◆ **WORK TO BE COMPLETED**
For the records that follow, please set down exactly the lines between the one holding "def State.statusWord (s" and the one holding "let s := s.wr", inclusive, and only those.

Stored items
/-- The distance to the next sibling of a page (R370, R374); 0 for the last, and for CHIP. -/
def siblingStep (p : Nat) : Nat :=
  let parents := [0x000, 0x010, 0x030, 0x040, 0x050, 0x060, 0x070, 0x100, 0x110] ++ (List.range 16).map (0x071 + ·)
  match (parents.map childrenOf).find? (·.contains p) with
  | none => 0
  | some l => match l[l.idxOf p + 1]? with
    | none => 0
    | some q => q - p

/-- UNIT_ID and UNIT_TREE of a page (R370, R374). -/
def unitId (u : Unit) (p : Nat) : Word := BitVec.ofNat 32 (u.page + 2 ^ 16 * (hdrPage p - u.page) + 2 ^ 24)
def unitTree (p : Nat) : Word :=
  let kids := childrenOf (hdrPage p)
  BitVec.ofNat 32 (kids.length + 2 ^ 12 * kids.headD 0 + 2 ^ 24 * siblingStep (hdrPage p))

/-- Whether a unit's domain is fully ON (R422). -/
def State.unitPowered (s : State) (u : Unit) (p : Nat) : Bool := s.domOn (unitDomain u p)

/-- STATUS of a page as it reads: what the unit reports of it, and SAT (R371). -/
def State.statusWord (s : State) (u : Unit) (p : Nat) : Word :=
  let own : Word := match u with
    | .GENLOCK => s.genlockStatus
    | .PSF => s.psfStatus
    | .SPLIT => s.splitStatus
    | .CELLLUT => s.cellStatus
    | .DEFECT => s.defectStatus
    | .OD => s.odStatus
    | .DITH => s.ditherStatus
    | .CAS => s.casStatus
    | _ => s.rd (Reg.HDR_STATUS (hdrPage p))
  (own &&& 0x7FFFFFFF#32) ||| (if s.satFlag u p then 0x80000000#32 else 0)

/-- A header register as it reads; ERR_COUNT is cleared by its reader (R7). -/
def State.headerWord (s : State) (u : Unit) (p off : Nat) : Word :=
  match off with
  | 0x000 => unitId u p
  | 0x004 => unitTree p
  | 0x008 => s.rd (Reg.HDR_CTRL (hdrPage p)) ||| (if u.hasEn then 0 else 1)
  | 0x00C => s.statusWord u p
  | 0x010 => s.rawOf p
  | 0x018 => s.pendOf p
  | 0x01C => 0
  | 0x028 => BitVec.ofNat 32 (s.domCur (unitDomain u p))
  | _ => s.rd (Reg.HDR_UNIT_ID (hdrPage p) + off)

/-- SOFT_RST, EN and the gate of a page are written (R371). -/
def State.ctrlWrite (s : State) (u : Unit) (p : Nat) (w : Word) : State :=
  let a := Reg.HDR_CTRL (hdrPage p)
  let s := s.wr a ((w &&& (if u.hasEn then 0x7#32 else 0x6#32)))
  if bit w.toNat 3 then (s.softRst (hdrPage p)).srcApply else s

/-- LOCK is written (R372). -/
def State.lockWrite (s : State) (p : Nat) (w : Word) : State :=
  if w = 0x4C4F434B#32 then s.wr (Reg.HDR_LOCK (hdrPage p)) 1
  else if w = 0x554E4C4B#32 then s.wr (Reg.HDR_LOCK (hdrPage p)) 0
  else s

/-- A write of a header register. -/
def State.headerWrite (s : State) (u : Unit) (p off : Nat) (w : Word) : State :=
  match off with
  | 0x008 => s.ctrlWrite u p w
  | 0x014 => s.irqEnWrite u p w
  | 0x018 => s.irqPendWrite p w
  | 0x01C => s.irqSetWrite u p w
  | 0x02C => s.lockWrite p w
  | _ => s

/-! Reading. -/

/-- The entry and the word of PARTNER at an address, if it holds one (R307). -/
def partnerAt (a : Nat) : Option Nat :=
  if 0xF0000 ≤ a ∧ a < 0xF4000 ∧ 0x40 ≤ a % 0x1000 then some (0x5000000 + (a - 0xF0000)) else none

/-- The key under which a port's copy of a register is kept (R379): TREE_SEL, and the region requests of R333. -/
def State.keyFor (_ : State) (port a : Nat) : Nat :=
  if a = Reg.HOSTIF_TREE_SEL ∨ a = Reg.REGION_REQ ∨ a = Reg.REGION_REQ_HANDLE ∨ a = Reg.REGION_RESULT then perPort port a else a

/-- What a register reads, for the registers whose reading changes nothing. -/
def State.viewReg (s : State) (port a : Nat) : Word :=
  let n32 := fun n => BitVec.ofNat 32 n
  let table : List (Nat × (PUnit.{1} → Word)) := [
    (Reg.CHIP_IRQ_SUMMARY, fun _ => n32 s.irqSummary), (Reg.CLK_PIX_FREQ, fun _ => n32 (if s.flag Reg.CLK_STATUS_PIX_LOCK then s.pixFreq else 0)),
    (Reg.PWR_OP_STATUS, fun _ => s.opStatus), (Reg.INPUT_LUT_STATUS, fun _ => s.lutStatus),
    (Reg.NV_SAVE_PAGES, fun _ => s.saveReport s.savePages), (Reg.NV_SAVE_US, fun _ => s.saveReport s.saveUs), (Reg.PWR_TIME_ON, fun _ => s.timeIn 1),
    (Reg.PWR_TIME_RET, fun _ => s.timeIn 2), (Reg.PWR_TIME_OFF, fun _ => s.timeIn 3),
    (Reg.TEST_RUNS, fun _ => n32 (s.testCount (s.fld ⟨Reg.TEST_KIND_SEL, 0, 3⟩) 0)),
    (Reg.TEST_FAILS, fun _ => n32 (s.testCount (s.fld ⟨Reg.TEST_KIND_SEL, 0, 3⟩) 1)),
    (Reg.TEST_ABORTS, fun _ => n32 (s.testCount (s.fld ⟨Reg.TEST_KIND_SEL, 0, 3⟩) 2)),
    (Reg.PERTURB_ACTIVE, fun _ => n32 s.perturbActive), (Reg.ISL_BC_BC_STAT, fun _ => s.bcStat),
    (Reg.CODEC_GEOM, fun _ => s.codecGeom), (Reg.CODEC_SLOT_BYTES, fun _ => n32 s.codecPending.size),
    (Reg.PATCH_SET_BYTES, fun _ => n32 s.patchFullPend.bytes), (Reg.PATCH_COARSE_BYTES, fun _ => n32 s.patchCoarsePend.bytes),
    (Reg.PATCH_MONO_OFF, fun _ => n32 s.patchFullPend.mo), (Reg.PATCH_TILE_OFF, fun _ => n32 s.patchFullPend.tileOff),
    (Reg.OD_STATE_BYTES, fun _ => n32 s.odBytesPend), (Reg.GATE_OUT, fun _ => s.gateOut),
    (Reg.MEMC_C0_MAXLAT, fun _ => n32 s.mem.maxLat), (Reg.MEMC_DEMAND, fun _ => n32 s.asPending.memDemand), (Reg.MEMC_LIMIT, fun _ => n32 s.asPending.memLimit),
    (Reg.MEMC_ACTIVE_PCT, fun _ => n32 s.asPending.memActivePct), (Reg.REGION_INFO0, fun _ => s.regionInfo 0),
    (Reg.REGION_INFO1, fun _ => s.regionInfo 1), (Reg.REGION_INFO2, fun _ => s.regionInfo 2) ]
  match table.find? (·.1 == a) with
  | some e => e.2 ()
  | none =>
    if Reg.EDL_PT_WORD 0 ≤ a ∧ a ≤ Reg.EDL_PT_WORD 3 then
      s.rd (Reg.PARTNER_W (s.fld ⟨Reg.EDL_PT_SEL, 0, 10⟩) ((a - Reg.EDL_PT_WORD 0) / 4))
    else if 0xA0 ≤ a / 0x1000 ∧ a / 0x1000 < 0xE0 ∧ a % 0x1000 = 0x4C then
      let v := s.asPending
      n32 (v.portPayload v.partners (a / 0x1000 - 0xA0) % 2 ^ 24)
    else if 0x71 ≤ a / 0x1000 ∧ a / 0x1000 < 0x81 ∧ a % 0x1000 = 0x48 then s.grpSummary (a / 0x1000 - 0x71)
    else if Reg.BULK_WIN 0 ≤ a ∧ a < Reg.BULK_WIN 0 + 0x800 then s.bulkWinRead ((a - Reg.BULK_WIN 0) / 4)
    else s.rd (s.keyFor port a)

◆ **ANSWER TO THE EXERCISE**
def State.statusWord (s : State) (u : Unit) (p : Nat) : Word :=
  let own : Word := match u with
    | .GENLOCK => s.genlockStatus
    | .PSF => s.psfStatus
    | .SPLIT => s.splitStatus
    | .CELLLUT => s.cellStatus
    | .DEFECT => s.defectStatus
    | .OD => s.odStatus
    | .DITH => s.ditherStatus
    | .CAS => s.casStatus
    | _ => s.rd (Reg.HDR_STATUS (hdrPage p))
  (own &&& 0x7FFFFFFF#32) ||| (if s.satFlag u p then 0x80000000#32 else 0)

/-- A header register as it reads; ERR_COUNT is cleared by its reader (R7). -/
def State.headerWord (s : State) (u : Unit) (p off : Nat) : Word :=
  match off with
  | 0x000 => unitId u p
  | 0x004 => unitTree p
  | 0x008 => s.rd (Reg.HDR_CTRL (hdrPage p)) ||| (if u.hasEn then 0 else 1)
  | 0x00C => s.statusWord u p
  | 0x010 => s.rawOf p
  | 0x018 => s.pendOf p
  | 0x01C => 0
  | 0x028 => BitVec.ofNat 32 (s.domCur (unitDomain u p))
  | _ => s.rd (Reg.HDR_UNIT_ID (hdrPage p) + off)

/-- SOFT_RST, EN and the gate of a page are written (R371). -/
def State.ctrlWrite (s : State) (u : Unit) (p : Nat) (w : Word) : State :=
  let a := Reg.HDR_CTRL (hdrPage p)
  let s := s.wr a ((w &&& (if u.hasEn then 0x7#32 else 0x6#32)))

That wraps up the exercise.